Liberal arts schools, on the other hand, tend to look for faculty that are teachers first and researchers second. Being an outstanding teacher takes a lot of time and effort, and that often adversely affects the ability to focus on research all the time. If you’re a regular reader of this blog, consider how much time I spend in the field each year. If I were in a teaching rather than a research position there’s no way I could spend that much time on research and still do an adequate job teaching my students. Liberal arts schools tend to hire and retain faculty that put a lot of effort into developing their teaching abilities.
I personally feel that, in addition to all these things, a liberal arts curriculum lends itself well to the development of scientists. If I were to do a word association exercise concerning what makes an effective scientist, it would include things like curiosity, observation, and evaluation.

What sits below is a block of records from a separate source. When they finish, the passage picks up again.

/-- Is an entry to SLEEP_WATCH or DORMANT in progress (R537)? -/
def State.enteringSleep (s : State) : Bool := (s.power.trans.map (fun t => t.to_.asleep)).getD false

/-- The checks of R350 steps 5 to 8, and boot ROM (R498). -/
def preCheck (sp : CmdSpec) (f : Fetched) (s : State) : Option Nat :=
  let mirror := f.has flMirror
  firstFail [
    (s.mgmt.bootRom && !sp.bootRom, St.wrongMode),
    (mirror && !s.pairFitted, St.notFitted),
    (f.has 6 || f.has 7 || f.rsv ≠ 0 || (mirror && !sp.mirror), St.badParam),
    (match f.src with | .pcie _ => f.has flUrgent || f.has flAuth | _ => false, St.badParam),
    (!sp.target.accepts f.target.toNat, St.badTarget),
    (!sp.len f.payload, St.badLength)]

/-- The fetched request a command row runs; a request that came straight is received now. -/
def toFetched (sp : CmdSpec) (r : Req) (s : State) : Fetched :=
  let f : Fetched := { src := r.src, opcode := by8 sp.opcode, tag := r.tag, seq := r.seq, flags := r.flags, target := r.target,
                       rsv := r.rsv, reply := r.replyTo, payload := r.payload, failed := none, epoch := s.cmd.epoch,
                       uncached := false }
  let e := s.cmd.fetched.find? f.same
  { f with epoch := (e.map (·.epoch)).getD f.epoch, uncached := (e.map (·.uncached)).getD false }

/-- The command is given an answer. -/
def conclude (f : Fetched) (a : Ans) (deferred : Bool) : State :=
  let paired := decide (a.st.pair.phase = .paired)
  let mirror := f.has flMirror
  let okSt := a.status = St.ok || a.status = St.accepted
  let st := match a.due with
    | some t => { a.st with cmd.unsettled := (f.src, f.seq, t) :: a.st.cmd.unsettled }
    | none => a.st
  let st := if a.status = St.accepted then { st with cmd.longs := (f.opcode, f.src, f.seq) :: st.cmd.longs } else st
  if mirror && paired && okSt && f.src ≠ .partner then
    let r := mkReply f a.status a.payload (replyFlags f deferred true a.names) 0
    a.after { (send (.mirror f) (dropFetched f st)) with cmd.mirror := some { req := f, reply := r, sent := st.now } }
  else
    let r := mkReply f a.status a.payload (replyFlags f deferred false a.names) (if mirror then 0xFE else 0)
    let s := answer f r false st
    let s := if a.status = St.accepted then { s with cmd.cmdsDone := s.cmd.cmdsDone - 1 } else s
    a.after (settle s)

/-- A command that returns `BUSY` with `DEFER_OK` is held (R370). -/
def holdCmd (f : Fetched) (s : State) : State :=
  { (dropFetched f s) with cmd.held := s.cmd.held ++ [{ req := f, first := s.now, tried := s.now }] }

/-- One attempt at a request: checks, the command's own part, then its answer or its holding. During an entry to sleep every
command is answered `WRONG_MODE`, after its `NOT_FITTED` (R4, R534, R537). -/
def attempt (sp : CmdSpec) (body : Fetched → State → Ans) (f : Fetched) (s : State) : State :=
  match preCheck sp f s with
  | some st => conclude f (reject st s) false
  | none =>
    let a := body f s
    if s.enteringSleep && a.status ≠ St.notFitted then conclude f (reject St.wrongMode s) false
    else if a.status = St.busy && f.has flDefer then holdCmd f s else conclude f a false

/-- A command row: the request is executed when its turn has come; otherwise it is passed over (R366), or, where no
command path exists or a recovery runs, it is not begun. -/
def perform (sp : CmdSpec) (body : Fetched → State → Ans) (r : Req) (s : State) : State :=
  let s := s.adv r.at_
  let f := toFetched sp r s
  if s.pathDown || s.cmd.recovery.isSome || passedOver f s then s
  else attempt sp body f (takeTurn f.src s)

/-- Result type of every arm. -/
abbrev Res := Host.Outcome State Fault Refusal

/-- A long command's answer is complete: its item has been queued (R364, R368). -/
def endLong (op : Nat) (s : State) : State :=
  settleFences 64 { s with cmd.longs := s.cmd.longs.filter (fun l => l.1 ≠ by8 op) }

/-- Is a long command of this opcode unanswered (R368)? -/
def State.longBusy (s : State) (op : Nat) : Bool := s.cmd.longs.any (fun l => l.1 = by8 op)

/-! ### Mode changes (R386, R538) -/

/-- A `MODE_CHANGE` item and its log entry. -/
def modeItem (from_ to_ : Mode) (cause status : Nat) (tag : U16) (mcFlags : Nat) (s : State) : State :=
  evtItem 0x04 (le1 from_.code ++ le1 to_.code ++ le1 cause ++ le1 status ++ le2 tag.toNat ++ le1 mcFlags ++ zeros 1)
    (logEntry 0x0105 (from_.code * 256 + to_.code) s)

end Sys2Proof.Machine
end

Science is often described as being a method of thinking rather than a body of knowledge. That type of thinking can be applied across a variety of disciplines, and a liberal arts curriculum encourages a student to try and understand everything they encounter. Most liberal arts schools require their students to take courses across a variety of disciplines. I remember grumbling about it at the time, but it turned out that my undergraduate linguistics classes gave me a better understanding of classification schemes (like those used in biology), and the skills I learned in theater design classes were very helpful in developing museum exhibits years later. These schools also strongly encourage (or even require) participation in peripheral academic or extracurricular activities. Brett (who is also a Carleton Geology graduate) took violin lessons and participated in a folk dance troupe; I took SCUBA lessons and played football (participating in a sport is an excellent way to gain insight into function of bones and muscles). These kinds of opportunities are available at almost any college or university, but a core part of the philosophy at liberal arts colleges is to embrace a diversity of experiences.
Exposure to a variety of concepts can allow one to approach a problem from a novel angle, and to see parallels and analogs that wouldn’t be noticed by someone with a more narrow range of experiences. Perhaps the most famous example in natural science is the direct influence of the economic theories of Thomas Malthus on both Charles Darwin and Alfred Russel Wallace in the development of evolutionary theory.
So where should would-be paleontologists go to school? Even with all I’ve written here, that remains a choice in which the student’s personality and preferences are perhaps the most significant variables. But the idea that one can only obtain a good science education at a research school (which I’ve heard from some students and parents) is not correct, as evidenced by the thousands of professional scientists who have taken a route that began at a small liberal arts school.
Reference: Burrelli, J., A. Rapoport, and R. Lehming, 2008. Baccalaureate Origins of S&E Doctorate Recipients. InfoBrief SRS, National Science Foundation Directorate for Social, Behavioral, and Economic Sciences. NSF 08-311, 8 p.